Only one stretch of the listing below is wanted. Begin at the line that has "def nestRun : List NestDim → Nat → Int × Int", stop after the line that has "(o.1 + ((i % n : Nat)", and repeat every line in between exactly.

[EXERCISE MATERIAL]
◇ ◇ ◇ ◇
/-- The offsets of run number `i`, the innermost dimension moving fastest (R161). -/
def nestRun : List NestDim → Nat → Int × Int
  | [], _ => (0, 0)
  | (n, ss, ds) :: outer, i =>
    let o := nestRun outer (i / n)
    (o.1 + ((i % n : Nat) : Int) * ss, o.2 + ((i % n : Nat) : Int) * ds)

/-- The offsets of the runs in element order. -/
def nestRuns (l : List NestDim) : List (Int × Int) := (range' 0 (nestCount l)).map (nestRun l)

/-- The least and the greatest offset of runs. -/
def runSpan (l : List Int) : Int × Int := l.foldl (fun x o => (min x.1 o, max x.2 o)) (0, 0)

/-- The quads that the mask of a `copy.mc` names. -/
def mcQuads (core : Nat) (c : EngCmd) : List Nat :=
  ((range' 0 48).filter (fun q => c.aux.getLsbD q)).map (fun q => dieOf core * 48 + q)

/-- Whether a mask names some quad and only quads of the gang (R164). -/
def mcOk (s : State) (core : Nat) (c : EngCmd) : Bool :=
  let l := mcQuads core c
  !l.isEmpty && l.all (fun q => match gangOf s core with | some g => g.quads.contains q | none => decide (q = quadOf core))

/-- Where the bounding range of an address lies, for item 7 of R160: near addresses of one quad, far addresses by place. -/
def spansMeet (c : EngCmd) (a b : EngAddr) (sa sb : Int × Int) (n : Nat) : Bool :=
  let hit (x y : Int) : Bool := decide (x + sa.1 < y + sb.2 + (n : Int) ∧ y + sb.1 < x + sa.2 + (n : Int))
  match a, b with
  | .near x, .near y => hit x y
  | .far k x, .far j y =>
    let l := handleLoc (cmdHandle c k) x
    let m := handleLoc (cmdHandle c j) y
    decide (l.peer = m.peer) && hit l.pa m.pa
  | _, _ => false

/-- The checks of a copy whose nest block has been read (R160). -/
def chkCopy (mc : Bool) (s : State) (c : EngCmd) : Chk :=
  match engAddr c.src, engAddr c.dst with
  | some src, some dst =>
    let q := quadOf s.cur
    let dims := nestDims c
    let n := c.len.toNat
    let runs := nestRuns dims
    let quads := if mc then mcQuads s.cur c else [q]
    let off (e : EngAddr) : Nat := match e with | .near a => a | .far _ o => o
    firstChk
      ([chk (nestUsed c && (decide (3 < fieldOf c.block 0 4) || dims.any (fun d => decide (d.1 = 0 ∨ 65535 < d.1)))) cOperand,
        chk (decide (n % 4 ≠ 0 ∨ off src % 4 ≠ 0 ∨ off dst % 4 ≠ 0) || dims.any (fun d => decide (d.2.1 % 4 ≠ 0 ∨ d.2.2 % 4 ≠ 0))) cAlign] ++
       runs.map (fun o => chkRun s q src o.1 n) ++
       quads.flatMap (fun k => runs.map (fun o => chkRun s k dst o.2 n)) ++
       (eaHandle src ++ eaHandle dst).map (chkHandle s) ++
       quads.flatMap (fun k => runs.map (fun o => chkWrite s k c dst o.2 n)) ++
       [chk ((!mc || quads.contains q) && spansMeet c src dst (runSpan (runs.map (·.1))) (runSpan (runs.map (·.2))) n) cOperand])
  | _, _ => some (cOperand, 0)

/-- The issue of `eng.copy` and `eng.copy.mc`. -/
def issueCopy (mc : Bool) (s : State) (c : EngCmd) : EngIssue :=
  let n := c.len.toNat
  let a := natField c.nest.toNat 0 22
  let badOff (w : Word) : Bool := match engAddr w with | some (.near a) => decide (a % 4 ≠ 0) | some (.far _ o) => decide (o % 4 ≠ 0) | none => false
  let early := chk ((engAddr c.src).isNone || (if mc then (nearOnly c.dst).isNone || !mcOk s s.cur c else (engAddr c.dst).isNone) ||
    decide (n < 4 ∨ 2097152 < n)) cOperand
  checked early
    (if !nestUsed c then checked (chkCopy mc s c) (.ok c s)
     else if a % 32 ≠ 0 then .bad (cAlign, 0)
     else
       match chkNear s (quadOf s.cur) a 64 with
       | some x => checked (chk (decide (n % 4 ≠ 0) || badOff c.src || badOff c.dst) cAlign) (.bad x)
       | none => withRead s c.e a 64 (fun l s1 => let c1 := { c with block := l }; checked (chkCopy mc s1 c1) (.ok c1 s1)))

/-- Runs the next run of a copy: read in full, then written (R163). DESIGN CHOICE (log entry 72): a poisoned byte in the nest block
that was read at issue ends the command with STATUS 1, DETAIL 0 before any run. -/
def runCopy (c : EngCmd) (x : EngRun) : CmdRun :=
  match engAddr c.src, engAddr c.dst with
  | some src, some dst =>
    if badIn c.block then .ended (1, 0) x
    else
      let n := nestCount (nestDims c)
      let o := nestRun (nestDims c) c.elem
      let (bs, bad, x1) := engRead x c src o.1 c.len.toNat
      if bad then .ended (1, c.elem) x1 else afterElem c n [] (0, n) (engWrite x1 c dst o.2 bs)
  | _, _ => .ended (1, 0) x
◇ ◇ ◇ ◇
[EXERCISE OUTPUT]
def nestRun : List NestDim → Nat → Int × Int
  | [], _ => (0, 0)
  | (n, ss, ds) :: outer, i =>
    let o := nestRun outer (i / n)
    (o.1 + ((i % n : Nat) : Int) * ss, o.2 + ((i % n : Nat) : Int) * ds)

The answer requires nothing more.